== Task to complete ==
The lines from the start of the data through the line containing "part idles. -/" are to be reproduced exactly, both ends included.

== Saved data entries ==
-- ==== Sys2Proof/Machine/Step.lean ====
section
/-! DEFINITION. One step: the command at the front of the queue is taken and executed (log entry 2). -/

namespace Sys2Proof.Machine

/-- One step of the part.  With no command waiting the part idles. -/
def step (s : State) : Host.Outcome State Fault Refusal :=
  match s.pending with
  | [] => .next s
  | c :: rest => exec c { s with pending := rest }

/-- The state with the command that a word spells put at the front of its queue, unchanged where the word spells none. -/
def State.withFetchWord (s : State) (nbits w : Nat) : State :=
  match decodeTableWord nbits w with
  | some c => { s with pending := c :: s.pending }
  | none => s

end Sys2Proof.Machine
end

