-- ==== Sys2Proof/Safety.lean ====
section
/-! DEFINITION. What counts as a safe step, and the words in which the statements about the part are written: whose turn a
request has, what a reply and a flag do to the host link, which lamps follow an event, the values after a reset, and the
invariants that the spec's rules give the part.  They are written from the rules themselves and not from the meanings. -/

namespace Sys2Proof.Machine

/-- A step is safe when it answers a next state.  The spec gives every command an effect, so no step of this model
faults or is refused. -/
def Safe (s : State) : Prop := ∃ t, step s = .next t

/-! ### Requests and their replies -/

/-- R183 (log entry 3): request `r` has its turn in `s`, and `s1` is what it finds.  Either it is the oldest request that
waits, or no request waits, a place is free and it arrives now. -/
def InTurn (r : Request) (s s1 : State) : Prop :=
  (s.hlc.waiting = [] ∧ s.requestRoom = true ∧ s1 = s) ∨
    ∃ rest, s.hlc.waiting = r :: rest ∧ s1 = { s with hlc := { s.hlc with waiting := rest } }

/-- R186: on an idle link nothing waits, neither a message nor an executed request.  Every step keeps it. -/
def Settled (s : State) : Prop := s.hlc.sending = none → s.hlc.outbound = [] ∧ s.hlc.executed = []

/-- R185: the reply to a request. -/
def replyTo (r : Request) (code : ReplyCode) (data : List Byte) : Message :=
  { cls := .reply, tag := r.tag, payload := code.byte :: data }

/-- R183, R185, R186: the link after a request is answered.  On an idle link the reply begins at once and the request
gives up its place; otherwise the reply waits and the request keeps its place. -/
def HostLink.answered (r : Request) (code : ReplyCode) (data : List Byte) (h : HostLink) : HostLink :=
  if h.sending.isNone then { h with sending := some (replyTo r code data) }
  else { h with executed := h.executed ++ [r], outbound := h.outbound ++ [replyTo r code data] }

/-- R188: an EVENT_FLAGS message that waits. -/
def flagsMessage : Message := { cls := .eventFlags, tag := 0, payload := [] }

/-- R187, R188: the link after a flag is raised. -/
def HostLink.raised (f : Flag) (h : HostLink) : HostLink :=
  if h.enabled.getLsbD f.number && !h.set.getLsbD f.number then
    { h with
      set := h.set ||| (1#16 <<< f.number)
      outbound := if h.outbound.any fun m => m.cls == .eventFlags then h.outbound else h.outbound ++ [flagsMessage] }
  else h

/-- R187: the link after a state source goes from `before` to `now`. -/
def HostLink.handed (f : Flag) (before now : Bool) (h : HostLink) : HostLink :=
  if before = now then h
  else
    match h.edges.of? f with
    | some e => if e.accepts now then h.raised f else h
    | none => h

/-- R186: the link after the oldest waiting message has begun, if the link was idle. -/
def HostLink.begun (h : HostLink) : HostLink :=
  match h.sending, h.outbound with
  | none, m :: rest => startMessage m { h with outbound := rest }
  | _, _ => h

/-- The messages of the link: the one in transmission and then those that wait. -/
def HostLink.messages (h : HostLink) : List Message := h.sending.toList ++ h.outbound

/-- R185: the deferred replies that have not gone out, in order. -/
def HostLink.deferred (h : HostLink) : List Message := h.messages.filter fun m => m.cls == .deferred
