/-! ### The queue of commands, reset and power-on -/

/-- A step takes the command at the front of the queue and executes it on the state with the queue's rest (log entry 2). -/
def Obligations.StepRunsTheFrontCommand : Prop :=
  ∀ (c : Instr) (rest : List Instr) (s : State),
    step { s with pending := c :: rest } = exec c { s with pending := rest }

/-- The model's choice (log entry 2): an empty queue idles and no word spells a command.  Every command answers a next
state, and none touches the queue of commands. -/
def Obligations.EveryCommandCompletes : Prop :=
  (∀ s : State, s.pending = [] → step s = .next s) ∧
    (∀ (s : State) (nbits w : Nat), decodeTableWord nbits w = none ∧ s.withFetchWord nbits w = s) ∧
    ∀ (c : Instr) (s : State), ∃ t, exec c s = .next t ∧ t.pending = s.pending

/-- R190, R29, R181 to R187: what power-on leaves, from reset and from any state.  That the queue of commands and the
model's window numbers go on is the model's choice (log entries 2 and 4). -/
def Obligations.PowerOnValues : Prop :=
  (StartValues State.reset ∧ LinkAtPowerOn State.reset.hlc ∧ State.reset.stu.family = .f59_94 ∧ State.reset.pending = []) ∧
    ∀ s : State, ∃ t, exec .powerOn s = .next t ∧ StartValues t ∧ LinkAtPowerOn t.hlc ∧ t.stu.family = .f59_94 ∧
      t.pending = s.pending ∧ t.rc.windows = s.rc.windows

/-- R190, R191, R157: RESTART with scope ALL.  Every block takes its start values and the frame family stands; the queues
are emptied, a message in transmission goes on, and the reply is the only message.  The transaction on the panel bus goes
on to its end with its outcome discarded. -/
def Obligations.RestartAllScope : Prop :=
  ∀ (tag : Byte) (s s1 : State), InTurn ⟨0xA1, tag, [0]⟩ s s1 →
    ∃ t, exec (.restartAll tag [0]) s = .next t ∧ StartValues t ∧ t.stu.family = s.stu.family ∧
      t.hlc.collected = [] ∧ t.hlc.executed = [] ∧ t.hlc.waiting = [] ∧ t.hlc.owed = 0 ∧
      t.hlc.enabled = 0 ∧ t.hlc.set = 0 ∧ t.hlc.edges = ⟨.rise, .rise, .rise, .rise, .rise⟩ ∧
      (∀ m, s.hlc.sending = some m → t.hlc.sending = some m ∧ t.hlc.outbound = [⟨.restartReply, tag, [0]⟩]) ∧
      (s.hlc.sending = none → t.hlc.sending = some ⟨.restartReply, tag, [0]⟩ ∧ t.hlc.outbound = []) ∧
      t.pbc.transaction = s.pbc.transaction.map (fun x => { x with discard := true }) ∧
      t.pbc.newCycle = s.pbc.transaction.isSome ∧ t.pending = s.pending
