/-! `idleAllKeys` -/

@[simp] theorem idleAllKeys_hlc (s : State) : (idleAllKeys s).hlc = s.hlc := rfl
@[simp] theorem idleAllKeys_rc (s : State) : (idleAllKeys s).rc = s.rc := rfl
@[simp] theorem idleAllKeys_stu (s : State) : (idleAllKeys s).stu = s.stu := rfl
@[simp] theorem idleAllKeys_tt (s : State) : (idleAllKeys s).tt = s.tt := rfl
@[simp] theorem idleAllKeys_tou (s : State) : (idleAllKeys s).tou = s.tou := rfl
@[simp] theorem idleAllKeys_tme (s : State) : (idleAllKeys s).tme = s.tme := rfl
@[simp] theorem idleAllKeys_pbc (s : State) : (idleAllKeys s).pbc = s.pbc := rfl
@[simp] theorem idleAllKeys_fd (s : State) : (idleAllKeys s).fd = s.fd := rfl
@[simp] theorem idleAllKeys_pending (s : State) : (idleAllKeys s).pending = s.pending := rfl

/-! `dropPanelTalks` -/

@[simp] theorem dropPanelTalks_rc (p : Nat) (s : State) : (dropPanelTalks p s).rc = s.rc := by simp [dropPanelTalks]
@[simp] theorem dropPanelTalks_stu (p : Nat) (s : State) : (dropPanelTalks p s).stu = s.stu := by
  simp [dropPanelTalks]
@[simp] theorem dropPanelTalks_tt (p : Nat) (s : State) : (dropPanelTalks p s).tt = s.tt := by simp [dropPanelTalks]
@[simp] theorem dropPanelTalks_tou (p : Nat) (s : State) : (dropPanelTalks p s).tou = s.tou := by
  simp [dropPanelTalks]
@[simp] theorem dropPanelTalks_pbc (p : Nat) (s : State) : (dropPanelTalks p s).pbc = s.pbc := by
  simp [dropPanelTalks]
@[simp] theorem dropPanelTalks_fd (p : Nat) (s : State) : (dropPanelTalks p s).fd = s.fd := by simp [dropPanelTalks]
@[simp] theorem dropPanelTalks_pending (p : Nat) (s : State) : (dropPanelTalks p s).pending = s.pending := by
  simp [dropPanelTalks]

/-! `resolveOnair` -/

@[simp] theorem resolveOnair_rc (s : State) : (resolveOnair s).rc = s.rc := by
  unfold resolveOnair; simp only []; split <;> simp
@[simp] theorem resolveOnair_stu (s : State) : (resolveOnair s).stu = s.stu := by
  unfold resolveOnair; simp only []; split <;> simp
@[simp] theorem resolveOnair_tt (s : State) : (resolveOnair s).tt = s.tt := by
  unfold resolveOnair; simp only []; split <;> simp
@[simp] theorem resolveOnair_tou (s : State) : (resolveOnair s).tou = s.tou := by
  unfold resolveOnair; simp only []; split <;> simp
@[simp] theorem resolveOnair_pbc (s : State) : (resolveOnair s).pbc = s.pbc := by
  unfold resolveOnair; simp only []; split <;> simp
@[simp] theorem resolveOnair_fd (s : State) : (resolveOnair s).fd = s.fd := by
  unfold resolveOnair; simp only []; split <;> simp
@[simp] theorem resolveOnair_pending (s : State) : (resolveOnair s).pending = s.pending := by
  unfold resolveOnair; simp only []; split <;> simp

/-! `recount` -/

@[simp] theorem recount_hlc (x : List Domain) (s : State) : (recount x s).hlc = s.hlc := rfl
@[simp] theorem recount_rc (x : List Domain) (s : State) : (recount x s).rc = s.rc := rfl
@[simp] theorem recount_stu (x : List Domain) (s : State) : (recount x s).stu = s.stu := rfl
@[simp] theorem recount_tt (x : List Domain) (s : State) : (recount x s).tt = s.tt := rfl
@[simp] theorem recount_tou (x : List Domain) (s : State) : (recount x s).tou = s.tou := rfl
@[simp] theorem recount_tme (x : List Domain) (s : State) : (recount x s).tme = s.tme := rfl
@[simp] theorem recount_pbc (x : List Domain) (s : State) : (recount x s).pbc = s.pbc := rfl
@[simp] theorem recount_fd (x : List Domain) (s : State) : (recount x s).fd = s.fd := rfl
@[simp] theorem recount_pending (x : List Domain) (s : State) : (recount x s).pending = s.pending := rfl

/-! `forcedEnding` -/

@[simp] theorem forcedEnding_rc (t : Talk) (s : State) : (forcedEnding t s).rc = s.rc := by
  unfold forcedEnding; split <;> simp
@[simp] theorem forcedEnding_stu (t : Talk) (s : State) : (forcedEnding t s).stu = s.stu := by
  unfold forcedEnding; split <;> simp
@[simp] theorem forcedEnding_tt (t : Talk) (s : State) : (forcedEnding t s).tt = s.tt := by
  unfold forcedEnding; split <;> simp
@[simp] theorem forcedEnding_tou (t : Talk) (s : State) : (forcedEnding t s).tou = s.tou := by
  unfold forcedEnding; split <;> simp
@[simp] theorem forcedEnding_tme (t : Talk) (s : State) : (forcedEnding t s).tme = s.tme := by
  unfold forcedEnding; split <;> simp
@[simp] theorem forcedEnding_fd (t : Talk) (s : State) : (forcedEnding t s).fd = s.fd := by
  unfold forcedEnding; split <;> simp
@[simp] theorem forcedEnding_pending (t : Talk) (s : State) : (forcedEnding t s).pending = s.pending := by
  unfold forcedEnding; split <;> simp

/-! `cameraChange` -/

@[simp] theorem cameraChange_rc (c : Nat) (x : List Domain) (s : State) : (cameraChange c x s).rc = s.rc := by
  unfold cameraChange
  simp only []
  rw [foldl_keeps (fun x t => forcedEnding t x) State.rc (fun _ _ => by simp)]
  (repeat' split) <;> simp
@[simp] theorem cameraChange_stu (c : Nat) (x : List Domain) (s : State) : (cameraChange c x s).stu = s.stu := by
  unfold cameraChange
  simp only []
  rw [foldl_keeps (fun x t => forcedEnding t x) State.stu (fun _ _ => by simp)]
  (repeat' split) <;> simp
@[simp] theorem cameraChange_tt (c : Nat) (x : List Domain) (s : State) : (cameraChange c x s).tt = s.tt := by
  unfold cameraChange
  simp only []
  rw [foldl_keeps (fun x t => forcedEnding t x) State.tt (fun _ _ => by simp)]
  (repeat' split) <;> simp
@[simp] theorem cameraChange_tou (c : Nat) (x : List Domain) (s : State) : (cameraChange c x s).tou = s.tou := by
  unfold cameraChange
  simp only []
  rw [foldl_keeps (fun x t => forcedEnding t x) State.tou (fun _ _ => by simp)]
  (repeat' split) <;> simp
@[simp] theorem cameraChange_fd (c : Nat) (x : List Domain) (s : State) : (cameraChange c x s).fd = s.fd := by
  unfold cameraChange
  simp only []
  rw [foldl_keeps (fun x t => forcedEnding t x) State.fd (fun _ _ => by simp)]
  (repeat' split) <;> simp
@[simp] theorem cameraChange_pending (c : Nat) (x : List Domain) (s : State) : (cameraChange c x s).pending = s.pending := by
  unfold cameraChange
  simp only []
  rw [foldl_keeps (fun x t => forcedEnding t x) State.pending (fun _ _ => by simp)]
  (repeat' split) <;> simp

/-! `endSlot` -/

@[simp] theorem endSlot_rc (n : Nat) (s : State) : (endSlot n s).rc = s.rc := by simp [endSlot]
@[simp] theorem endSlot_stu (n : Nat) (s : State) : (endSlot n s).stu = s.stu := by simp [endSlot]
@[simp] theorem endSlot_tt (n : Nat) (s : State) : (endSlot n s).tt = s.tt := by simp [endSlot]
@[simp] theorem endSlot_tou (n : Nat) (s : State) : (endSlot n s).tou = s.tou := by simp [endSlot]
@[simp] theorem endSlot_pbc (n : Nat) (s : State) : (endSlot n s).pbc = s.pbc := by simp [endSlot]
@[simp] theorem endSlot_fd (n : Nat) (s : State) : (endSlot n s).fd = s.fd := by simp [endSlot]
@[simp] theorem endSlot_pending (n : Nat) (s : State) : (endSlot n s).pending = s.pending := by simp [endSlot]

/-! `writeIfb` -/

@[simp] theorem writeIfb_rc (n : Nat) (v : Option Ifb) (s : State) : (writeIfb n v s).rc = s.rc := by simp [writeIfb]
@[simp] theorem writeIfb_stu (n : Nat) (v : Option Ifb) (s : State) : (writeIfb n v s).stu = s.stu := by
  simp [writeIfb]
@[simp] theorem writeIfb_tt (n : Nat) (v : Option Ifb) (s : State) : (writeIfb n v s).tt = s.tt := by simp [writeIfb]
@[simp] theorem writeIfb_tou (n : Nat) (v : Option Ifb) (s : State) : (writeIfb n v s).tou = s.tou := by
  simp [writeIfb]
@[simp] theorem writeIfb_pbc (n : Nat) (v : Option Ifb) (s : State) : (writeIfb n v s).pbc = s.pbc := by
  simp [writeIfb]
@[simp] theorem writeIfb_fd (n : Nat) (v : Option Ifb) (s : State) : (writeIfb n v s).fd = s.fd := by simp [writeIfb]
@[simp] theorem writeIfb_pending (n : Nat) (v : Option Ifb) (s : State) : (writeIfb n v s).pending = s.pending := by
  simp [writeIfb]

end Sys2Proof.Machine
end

== Response box ==
-- ==== Sys2Proof/Machine/Step.lean ====
section
/-! DEFINITION. One step: the command at the front of the queue is taken and executed (log entry 2). -/

namespace Sys2Proof.Machine

/-- One step of the part.  With no command waiting the part idles. -/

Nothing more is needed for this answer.